Moyà prefiere irse para jugar
El balear está decepcionado por las maniobras de futuro para la portería. Quilón ya le ha buscado salida en enero.
Las últimas maniobras del Valencia para reforzar la portería han sentado fatal a Miguel Ángel Moyà. Según su entorno, el hecho de que el club esté a punto de reforzar una portería en la que ya están Vicente Guaita (al que le han planteado la renovación), César y el mismo Moyà —además, a Renan aún le resta un año de contrato—, demuestra que el jugador ni cuenta con la confianza de los técnicos ni entra en los planes de futuro de la secretaría técnica.
La voluntad del portero ex del Mallorca a día de hoy es la de salir del Valencia —club con el que tiene contrato hasta junio de 2013—, ya que su principal objetivo con 26 años es encontrar los minutos, la continuidad y la confianza que no ha gozado en el conjunto blanquinegro. El representante de Moyà, Manuel García Quilón, ya se ha puesto a la faena para encontrarle una salida y ha requerido al Valencia que le hable con claridad sobre las intenciones de futuro para la portería y, por supuesto, con su representado. Incluso, según se afirma desde su círculo más cercano, el meta mallorquín ha barajado la posibilidad de salir transferido en este mercado invernal. Sin embargo, la lesión que padece en el músculo recto anterior de su pierna derecha hace más difícil que en los seis días que restan para que concluya el mes de enero, y con él el mercado, se pueda consumar un traspaso.

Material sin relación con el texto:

-- ==== Sys2Proof/Machine/Blk.lean ====
section
/-! DEFINITION. Enabling, draining, resetting and freezing a block, in the common header and as each block's
chapter states (Register pages; R105, R112, R163, R172, R296, R337, R366, R385, R400, R445, R446, R473, R510, R521,
R525, R533, R535, R537, R543). -/
namespace Sys2Proof.Machine

/-! ### Enabling (R66) -/

/-- The EN of bank `b`'s configuration page has changed: its lanes park, or leave park, from the first row fetched
later, those of no running owner at once (R33, R112). -/
def bankEn (b : Nat) (park : Bool) (s : Dev) : Dev :=
  forAll (bankLanes b) (fun l s =>
    match engOf s (owner s l) with
    | some e => if furState s e = 3 then setLane l { getLane s l with parks := (getLane s l).parks ++ [(nextFetched s e, park)] } s else reparkNow l s
    | none => reparkNow l s) s

/-- What a block does when it becomes ACTIVE. -/
def blkStart (p : Nat) (s : Dev) : Dev :=
  match pageKind p with
  | some .bankCfg => bankEn ((p - 0x40) / 4) false s
  | some .fec => fecEnable (p - 0x194) s
  | some .fen => fenEnable p s
  | some .eth => ethEnable s
  | some .jes => jesEnable (p - 0x1A0) s
  | some .hdlPort => portTrain (p - 0x181) 0 s
  | some .hdlTrig => trgEnable s
  | _ => s

/-- A block with EN and READY at 1 that is not ACTIVE starts (R66). -/
def blkRise (p : Nat) (s : Dev) : Dev :=
  if blkEn s p && blkReady s p && !blkActive s p && !s.resetting.contains p then blkStart p (fset (A p 0xC) 0 1 1 s) else s

/-- READY of page `p` becomes `b` (R66); the lanes of a bank follow its READY at once (Table 03-9). -/
def setReady (p : Nat) (b : Bool) (s : Dev) : Dev :=
  let s := blkRise p (fset (A p 0xC) 2 1 (b2n b) s)
  match pageKind p with
  | some .bankCfg => forAll (bankLanes ((p - 0x40) / 4)) reparkNow s
  | _ => s

/-! ### Draining (R67) -/

/-- The furrow engine's drain: a run is stopped with CAUSE 0b110 (R172). -/
def furDrain (e : Nat) (s : Dev) : Dev := furStop e 6 s

/-- The configuration page of bank `b` is disabled: its lanes park, and its holds end (R112). -/
def bankDrain (b : Nat) (s : Dev) : Dev := endBankHolds b (bankEn b true s)

/-- What a block does when its EN goes from 1 to 0 while ACTIVE. -/
def blkDrainStart (p : Nat) (s : Dev) : Dev :=
  match pageKind p with
  | some .bankCfg => bankDrain ((p - 0x40) / 4) s
  | some .bankRfx =>
    let b := (p - 0x40) / 4
    endBankHolds b s
  | some .fur => furDrain (p - 0x80) s
  | some .gln | some .glnH => glnDrain p s
  | some .acq => acqDrain p s
  | some .tim | some .tim0 => timDrain p s
  | some .fen => fenDisable p s
  | some .drl => stopDrl (p - 0x160) s
  | some .grn => grnDrain s
  | some .hdlPort => portDisable (p - 0x181) s
  | some .hdlTrig => trgDisable s
  | some .hdlRing => ringDisable s
  | some .tod => { s with hdl := { s.hdl with rx := none, origin := none } }
  | some .hdlRes => { s with hdl := { s.hdl with resIn := [] } }
  | some .hdlRpa => if s.hdl.rpa.isSome then rpaEnd 5 s else s
  | some .eth => emit (.pin .txDisable true) s
  | some .fec => fecDrain (p - 0x194) s
  | some .jes => jesDown (p - 0x1A0) s
  | _ => s

/-- The drain of page `p` began in an earlier mc. -/
def drainOld (s : Dev) (p : Nat) : Bool := bit (mget regReset s.mcRegs (A p 0xC)).toNat 1

/-- The work in flight of a draining block is finished; some blocks are idle in the next mc (R163, R385, R400, R510,
R535). -/
def blkIdle (s : Dev) (p : Nat) : Bool :=
  match pageKind p with
  | some .bankCfg => (bankLanes ((p - 0x40) / 4)).all fun l => (getLane s l).parks.isEmpty
  | some .bankRfx =>
    let b := (p - 0x40) / 4
    drainOld s p && (List.range 16).all fun r => !(getHold s (16 * b + r)).active || holdOver (getHold s (16 * b + r)) (now s)
  | some .bankCal => (getCal s ((p - 0x40) / 4)).dsk.isNone
  | some .fur => engStopped s (p - 0x80)
  | some .gln | some .glnH => glnIdle s p
  | some .acq => acqIdle s p
  | some .tim | some .tim0 => timIdle s p
  | some .rmp => rmpState s (p - 0x158) != 1
  | some .mem | some .mem0 => !memBusy s (p - 0x188)
  | some .grn => s.grn.intake.isEmpty
  | some .flw => flwIdle s
  | some .fec => fecIdle s (p - 0x194)
  | some .xsp => s.xsp.isNone
  | some .fen | some .drl | some .hdlPort | some .pci => drainOld s p
  | _ => true

/-- DRAIN_DONE: DRAINING and ACTIVE clear in the same mc, and IRQ_STAT.DRAINED sets (R67); a DDR-5 channel is then mapped out
(R521). -/
def doDrainDone (pg : Page) (s : Dev) : Dev :=
  let p := pg.toNat
  if pageOn s p && blkDraining s p && !s.resetting.contains p && blkIdle s p
  then
    let s := irqSet p 0x40000000 (fset (A p 0xC) 0 2 0 s)
    match pageKind p with
    | some .mem | some .mem0 => mapoutMem (p - 0x188) s
    | some .grn => grnDrained s
    | _ => s
  else s

/-! ### Block reset (R70 to R72) -/

/-- The run of logical furrow `f`, whose engine's page is reset, ends for its slice after the last row it has taken;
issued rows not taken count in UNSEEN (R172). -/
def cutRun (f n : Nat) (s : Dev) : Dev :=
  if f ≥ 64 then s
  else
    let s := inc64 (ga f 0x60) n s
    let s := onlyIf (!(getSl s f).snapK.isEmpty) (fun s => snapSl f (setSl f { getSl s f with snapK := [] } s)) s
    if !(getSl s f).run || (getSl s f).done then s
    else if !blkActive s (glnPage f) then setSl f { getSl s f with run := false, done := true } s
    else
      let s := setSl f { getSl (closeAll f 3 4 (endUnits s f) s) f with run := false, done := true } (closeAll f 3 4 (endUnits s f) s)
      showSl f (if !isMember s f && bit (eff s f 0) 27 then summary f true s else s)

/-- The rows of engine `e` that are at the transmit stage, and the end of the last of them, or now (Table 01-2). -/
def sentRows (s : Dev) (e : Nat) : List Row := (getFur s e).issued.filter fun r => now s < r.t / 1024 && r.t / 1024 ≤ now s + 3
def cutEnd (s : Dev) (e : Nat) : Nat := ((sentRows s e).map fun r => r.t + r.len).foldl max (nowVs s)

/-- The lanes of a furrow that is cut off park at once, but rows already at the transmit stage complete at the balls, and
the lanes park at their end (R172, Table 01-2; DEDUCED, log entry 73). -/
def cutLanes (e : Nat) (s : Dev) : Dev :=
  let f := getFur s e
  let sent := sentRows s e
  let t := cutEnd s e
  forAll f.slots (fun l s =>
    let kept := (getLane s l).evs.filter fun x => sent.any fun r => r.k == x.row
    let s := haltPark l (nowVs s) (parksDue l (nowVs s) none s)
    let s := setLane l { getLane s l with evs := kept } s
    if sent.isEmpty then s else haltPark l t s) s

/-- The run of engine `m` is cut off; its drills end theirs with the last row that completes (R398). -/
def cutFur (m : Nat) (s : Dev) : Dev :=
  let n := if furState s m = 3 then rd64 s (fa m 0xB8) - (getFur s m).taken else 0
  cutLanes m (drlFurStopped (logical s m) (cutEnd s m) (cutRun (logical s m) n s))

/-- A block reset of the FUR page of engine `e`: its run is cut off and it enters IDLE; its yoke stops (R172, R201). -/
def furReset' (e : Nat) (s : Dev) : Dev :=
  let l := leadOf s e
  let rest := (yokeEngs s l).filter (· ≠ e)
  let s := if engStopped s e then s
    else if e = l then forAll rest (fun m s => enterStopped m 4 5 (furState s m == 3) (cutFur m s)) s
    else if furState s l = 3 then setFur l { getFur s l with stop := some ((match (getFur s l).stop with | some x => x.1 | none => now s), 5), pend := [] } s
    else forAll rest (fun m s => enterStopped m 4 5 false s) s
  let s := if engStopped s e then cutLanes e s else cutFur e s
  let slots := (getFur s e).slots
  let s := lanesFree slots (setFur e {} (fset (fa e 0x84) 16 3 0 s))
  forAll ((ownedLanes s (logical s e)).filter fun x => !slots.contains x) idlePark s

/-- What a block reset of page `p` discards and sets, before its registers take their reset values. -/
def blkDiscard (p : Nat) (s : Dev) : Dev :=
  match pageKind p with
  | some .bankCfg =>
    let b := (p - 0x40) / 4
    endBankHolds b (if fbit s (A p 0x80) 8 then s else setCal b { getCal s b with openEn := some (now s) } s)
  | some .bankRfx => endBankHolds ((p - 0x40) / 4) (forAll (List.range 16) (fun r => fset (rfxCfg ((p - 0x40) / 4) r) 31 1 0) s)
  | some .bankCal =>
    let b := (p - 0x40) / 4
    dskEnd b (match (getCal s b).dsk with
      | some d => forAll (d.todo.take 1) (fun l => settle l (nowVs s)) s
      | none => s)
  | some .fur => furReset' (p - 0x80) s
  | some .gln | some .glnH => glnReset p s
  | some .acq => acqReset p s
  | some .tim | some .tim0 => timReset p s
  | some .fen => fenReset p s
  | some .drl => drlReset p s
  | some .grn => grnReset s
  | some .grnPop => { s with paths := s.paths.map fun x => (x.1, { x.2 with claim := none, popWord := 0, popLast := 0, popUnder := false, popRefused := false }) }
  | some .flw => flwReset s
  | some .hdlPort => portDisable (p - 0x181) s
  | some .hdlTrig => trgDisable s
  | some .hdlRing => ringDisable s
  | some .tod => { s with hdl := { s.hdl with rx := none, origin := none, ppsWait := [] } }
  | some .hdlRpa => { s with hdl := { s.hdl with rpa := none } }
  | some .hdlRes => { s with hdl := { s.hdl with resIn := [] } }
  | some .mem | some .mem0 => memReset (p - 0x188) s
  | some .eth => emit (.pin .txDisable true) { s with eth := {} }
  | some .smb => { s with smb := {} }
  | some .xsp => xspReset s
  | some .fec => fecReset (p - 0x194) s
  | some .jes => setJes (p - 0x1A0) { sysHigh := (getJes s (p - 0x1A0)).sysHigh } (jesDown (p - 0x1A0) s)
  | _ => s

/-- What a block reset of page `p` sets once its registers have their reset values. -/
def blkAfter (p : Nat) (s : Dev) : Dev :=
  match pageKind p with
  | some .bankCfg => forAll (bankLanes ((p - 0x40) / 4)) reparkNow (fset (A p 0x88) 31 1 0 s)
  | some .rmp => rmpReset p s
  | some .tim | some .tim0 => showCal (p - 0x140) (showLent (p - 0x140) s)
  | _ => s

/-- A block register that a block reset keeps (Table 02-13): the registers its chapter marks; of the generator's
registers all but X, Y, Z, XS, YS, D and G (R245); DIMM and CHANNELS of a MEM page, which hold what the boot found; HEALTH of a lane with
the conditions that it shows, which no reset of its page repairs (DESIGN CHOICE, log entry 105). -/
def resetKeeps (k : PageKind) (o : Nat) : Bool :=
  if o < 0x80 then o == 0 || o == 4 || o == 0x14 || (0x1C ≤ o && o < 0x30)
  else if k = .fur && 0x800 ≤ o && o < 0x900 then !([0, 1, 2, 3, 4, 14, 15, 22, 23].contains ((o - 0x800) / 4))
  else if (k = .mem || k = .mem0) && (o == 0x88 || o == 0xC4) then true
  else match (rowsOf k).find? (fun r => r.hits o) with
    | some r => r.kept
    | none => false

/-- The bits of a register that stay where a block reset resets the rest of it, as offset and mask: the reference as it stands in
REF_STAT, and LOCK of the TOD page (R510); the map-out state and the temperature in a MEM page's STAT (R525);
the levels that ETH.STAT shows (R536). -/
def resetParts (k : PageKind) : List (Nat × Nat) :=
  match k with
  | .time => [(0x80, 0x30000000), (0x84, 0xFC000000)]
  | .tod => [(0x88, 0x80000000)]
  | .mem | .mem0 => [(0x84, 0xC00000FF)]
  | .eth => [(0x88, 0xE0000000)]
  | _ => []

/-- Staged writes of every path for page `p` are discarded (R57, Table 02-13). -/
def dropStages (p : Nat) (s : Dev) : Dev :=
  { s with paths := s.paths.map fun x => (x.1, { x.2 with
      stage := match x.2.stage with | some (a, v) => if a / 0x1000 = p then none else some (a, v) | none => none
      per := match x.2.per with | some y => if furPage y.1 = p then none else some y | none => none
      edge := match x.2.edge with | some y => if tsPage y.1 = p then none else some y | none => none
      list := if 0x160 ≤ p && p < 0x170 then mdrop (fun i => i / 4 == p - 0x160) x.2.list else x.2.list }) }

/-- BLK_STAT of page `p` once its reset begins: not ACTIVE, not DRAINING; READY as before, but for the Granary, whose
table is to be set up anew (R446); FAULT and DEGRADED as the conditions that they show still hold. -/
def resetStat (k : PageKind) (old : Nat) : Nat := if k = .grn then old &&& 0x18 else old &&& 0x1C

/-- A block reset of page `p` begins (R70 to R72). -/
def blkReset (p : Nat) (s : Dev) : Dev :=
  match pageKind p with
  | none => s
  | some k =>
    if !pageOn s p then s
    else
      let s := blkDiscard p s
      let st := resetStat k (rdN s (A p 0xC))
      let old := (resetParts k).map fun x => (x.1, x.2, rdN s (A p x.1) &&& x.2)
      let s := dropStages p (dropPage p (resetKeeps k) s)
      let s := wrN (A p 0xC) st (if enFixed k then s else wrN (A p 8) 0 s)
      let s := forAll old (fun x s => wrN (A p x.1) (rdN s (A p x.1) - (rdN s (A p x.1) &&& x.2.1) + x.2.2) s) s
      blkAfter p { s with resetting := s.resetting.filter (· ≠ p) ++ [p], frozen := if fbit s (A 0 8) 2 then s.frozen else s.frozen.filter (· ≠ p) }

/-- BLOCK_RESET_DONE (R70): the reset of the page completes, the requests that a DDR-5 channel has held go on (R525), and a shadow that waits for it starts its EXTRA (R570). -/
def doBlockResetDone (pg : Page) (s : Dev) : Dev :=
  let p := pg.toNat
  if !s.resetting.contains p then s
  else
    let s := { s with resetting := s.resetting.filter (· ≠ p) }
    let overs := fun (x : Shadow) => if x.page == some p && x.closeAt.isNone then { x with closeAt := some (now s + fget s (A 2 0xD8) 0 16) } else x
    hostRelease { s with flt := { s.flt with shadows := s.flt.shadows.map overs } }

/-! ### EN (R66 to R68) -/

/-- A write of EN on page `p`. A JES page refuses EN = 1 under R302; a TIM channel that a deskew engine holds takes
none (R135). -/
def writeEn (p : Nat) (v : Bool) (s : Dev) : Dev :=
  match pageKind p with
  | none => s
  | some k =>
    if enFixed k then s
    else if v then
      if blkDraining s p || blkEn s p || (0x140 ≤ p && p < 0x150 && timLent s (p - 0x140)) then s
      else if k = .jes && jesErr (jesWould s (p - 0x1A0)) ≠ 0 then
        irqSet p 16 (recordErr (A p 0xAC) (jesErr (jesWould s (p - 0x1A0))) 0 s)
      else blkRise p (fset (A p 8) 0 1 1 s)
    else if !blkEn s p then s
    else if blkActive s p then blkDrainStart p (fset (A p 0xC) 1 1 1 (fset (A p 8) 0 1 0 s))
    else fset (A p 8) 0 1 0 s

end Sys2Proof.Machine
end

La opción más clara que tiene en la actualidad Moyà —portero fichado al Mallorca en el verano de 2009 por cinco millones de euros— es la del Sevilla. El entrenador sevillista, Gregorio Manzano, y el preparador de porteros, con el que el meta coincidió durante varias temporadas en Palma, Joan Mesquida, le han transmitido a Del Nido el deseo de reforzarse con el todavía futbolista del Valencia.

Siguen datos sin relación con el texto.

-- ==== Sys2Proof/Machine/Peek.lean ====
section
/-! DEFINITION. The live value of every register: the stored one, or the one that its block computes, without
the side effects of a read. -/
namespace Sys2Proof.Machine

/-- Word `w` of the Hallmark slot that HMK.RD_IDX names. -/
def hmkWord (nv : Nv) (i w : Nat) : Nat := leNat (((mget (fun _ => []) nv.slots i).drop (4 * w)).take 4)

/-- A commit is in progress: the engine has scanned the store and a record waits (R578, R579). -/
def hmkBusy (s : Dev) : Bool := fbit s (A 3 0x80) 31 && !s.hmk.queue.isEmpty

/-- FUSE_STAT as the fuses show it (Table 19-13). -/
def fuseStat (nv : Nv) : Nat :=
  2 ^ 31 + nv.arb * 2 ^ 8 + (List.range 4).foldl (fun a k => a + (mget (fun _ => {}) nv.owners k : OwnerSlot).status * 4 ^ k) 0

/-- What boot has loaded from fuses and certificate store is readable once SEC is READY (R65, R604). -/
def secLoaded (s : Dev) : Bool := blkReady s 4

/-- The live value of the register at page offset `o` of page `p` that computes its own, none where the stored
value is the register's. SMB.CFG.ADDR shows the straps, and SMB is READY, from State.reset on: the SMBus target answers as
soon as the AON domain does (DESIGN CHOICE, log entry 102). -/
def computed (nv : Nv) (path : Path) (k : PageKind) (p o : Nat) (s : Dev) : Option Nat :=
  match k with
  | .bankTs => if 0x100 ≤ o && o < 0xF00 then
      some (tsWord s (64 * ((p - 0x41) / 4) + fget s (A p 0x80) 0 6) ((o - 0x100) / 28) ((o - 0x100) % 28 / 4)).toNat else none
  | .bankCal => if 0x100 ≤ o && o < 0x200 then
      some (if fget s (A p 0xC0) 0 7 < 66 && blkReady s p then
        coefAt ((p - 0x42) / 4) (fget s (A p 0xC0) 0 7) (mget (fun _ => 0) (getCal s ((p - 0x42) / 4)).swaps (fget s (A p 0xC0) 0 7)) ((o - 0x100) / 4) else 0)
    else if o = 0x84 then some (putBits (rdN s (A p o)) 30 1 (b2n (calPend s ((p - 0x42) / 4)))) else none
  | .fur =>
    if o = 0x214 then some (admTotal s)
    else if o = 0x218 then some (admLimit s)
    else if 0xA00 ≤ o && o < 0xB00 then some (mget (fun _ => 0) s.ovl (((p - 0x80) * 8 + fget s (A p 0x904) 0 3) * 64 + (o - 0xA00) / 4) : Word).toNat
    else none
  | .acq =>
    if o = 0x104 || o = 0x504 then
      some (rdN s (A p o) / 2 ^ 13 * 2 ^ 13 + acqFill (getAcq s (2 * (p - 0x120) + o / 0x504)))
    else if o = 0x138 || o = 0x538 then
      some (mget (fun _ => 0) s.acq.env (envKey s (2 * (p - 0x120) + o / 0x538)) : BitVec 16).toNat
    else none
  | .rmp => if o = 0x94 then some (rdN (rmpNow (p - 0x158) s) (A p o)) else none
  | .fen => if 0x100 ≤ o && o < 0x400 && o % 0x100 ≥ 0x14 then
      let f := 3 * (p - 0x150) + o / 0x100 - 1
      let s := fenNow f s
      some (rdN s (A p o) ||| (if o % 0x100 = 0x14 && (getFen s f).outAt == some (fenT s) then 2 ^ 31 else 0))
    else none
  | .drl => if 0xB4 ≤ o && o < 0xC4 then some (listWord s (p - 0x160) (fget s (A p 0xB0) 0 12) ((o - 0xB4) / 4)) else none
  | .grn =>
    if 0xA0 ≤ o && o < 0xC0 then some (winWord s ((o - 0xA0) / 4))
    else if o = 0x98 then some (fget s (A p o) 16 16 * 2 ^ 16 + heldEntries s)
    else none
  | .grnPop => if o = 0x84 then some (getPath s path).popLast.toNat else some (popReg s path o)
  | .fec => if o = 0x88 then some (rspRead (p - 0x194) s).1.toNat else none
  | .time => if o = 0x84 then some (rdN s (A p o) / 2 ^ 16 * 2 ^ 16 + warmQual s) else none
  | .tod =>
    if o = 0x90 then some (now s % 2 ^ 32)
    else if o = 0x94 then some (now s / 2 ^ 32)
    else if o = 0xA0 then some (todMcs s)
    else none
  | .flt => if 0x84 ≤ o && o < 0xA0 then some (srcWindow s (fget s (A 2 0x80) 0 8) o) else if o = 0xD8 then some (shadowReg s) else none
  | .mem0 => if o = 0xC0 then some (max s.tagPeak (tagsNow s) * 2 ^ 16 + tagsNow s) else none
  | .hmk =>
    if 0x100 ≤ o && o < 0x200 then some (hmkWord nv (fget s (A 3 0xC0) 0 13) ((o - 0x100) / 4))
    else if o = 0x80 then some (putBits (rdN s (A p o)) 30 1 (b2n (hmkBusy s)))
    else none
  | .pwr => if o = 0x88 then some (putBits (rdN s (A p o)) 0 1 1) else none
  | .smb => if o = 0x80 then some (rdN s (A p o) / 2 ^ 31 * 2 ^ 31 + 0x58 + (Config.loaded (A p o)).toNat % 4) else none
  | .sec =>
    if !secLoaded s then none
    else if o = 0x80 then some (fuseStat nv)
    else if o = 0xA0 then some ((Config.loaded (A 4 0xA0)).toNat % 1025)
    else if 0x600 ≤ o && o < 0xA00 then some (Config.certWord Config.serial ((o - 0x600) / 4)).toNat
    else none
  | _ => none

/-- The live value of the register at BAR0 offset `a`; SRST of a page in reset reads 1 (Table 02-5). -/
def peek (nv : Nv) (path : Path) (a : Nat) (s : Dev) : Word :=
  match pageKind (a / 0x1000) with
  | none => 0
  | some k =>
    if a % 0x1000 = 8 && s.resetting.contains (a / 0x1000) then w32 (rdN s a ||| 2)
    else if a % 0x1000 < 0x80 then rd s a
    else match computed nv path k (a / 0x1000) (a % 0x1000) s with
      | some v => w32 v
      | none => rd s a

end Sys2Proof.Machine
end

Moyà ha ofrecido su mejor versión en los partidos en los que sustituyó a César por lesión, justo hasta que la mala fortuna se cebó con él y también debió retirarse al sufrir una rotura fibrilar frente al Bursaspor. El portero está decepcionado por su rol actual en el equipo. No obstante, es consciente de que en cuanto se recupere —confía estar OK en un máximo de tres semanas— volverá a entrenarse con la misma intensidad y motivación de antes de la lesión. Moyá sabe que en el fútbol las situaciones cambian y, por eso, luchará por ser titular hasta el final.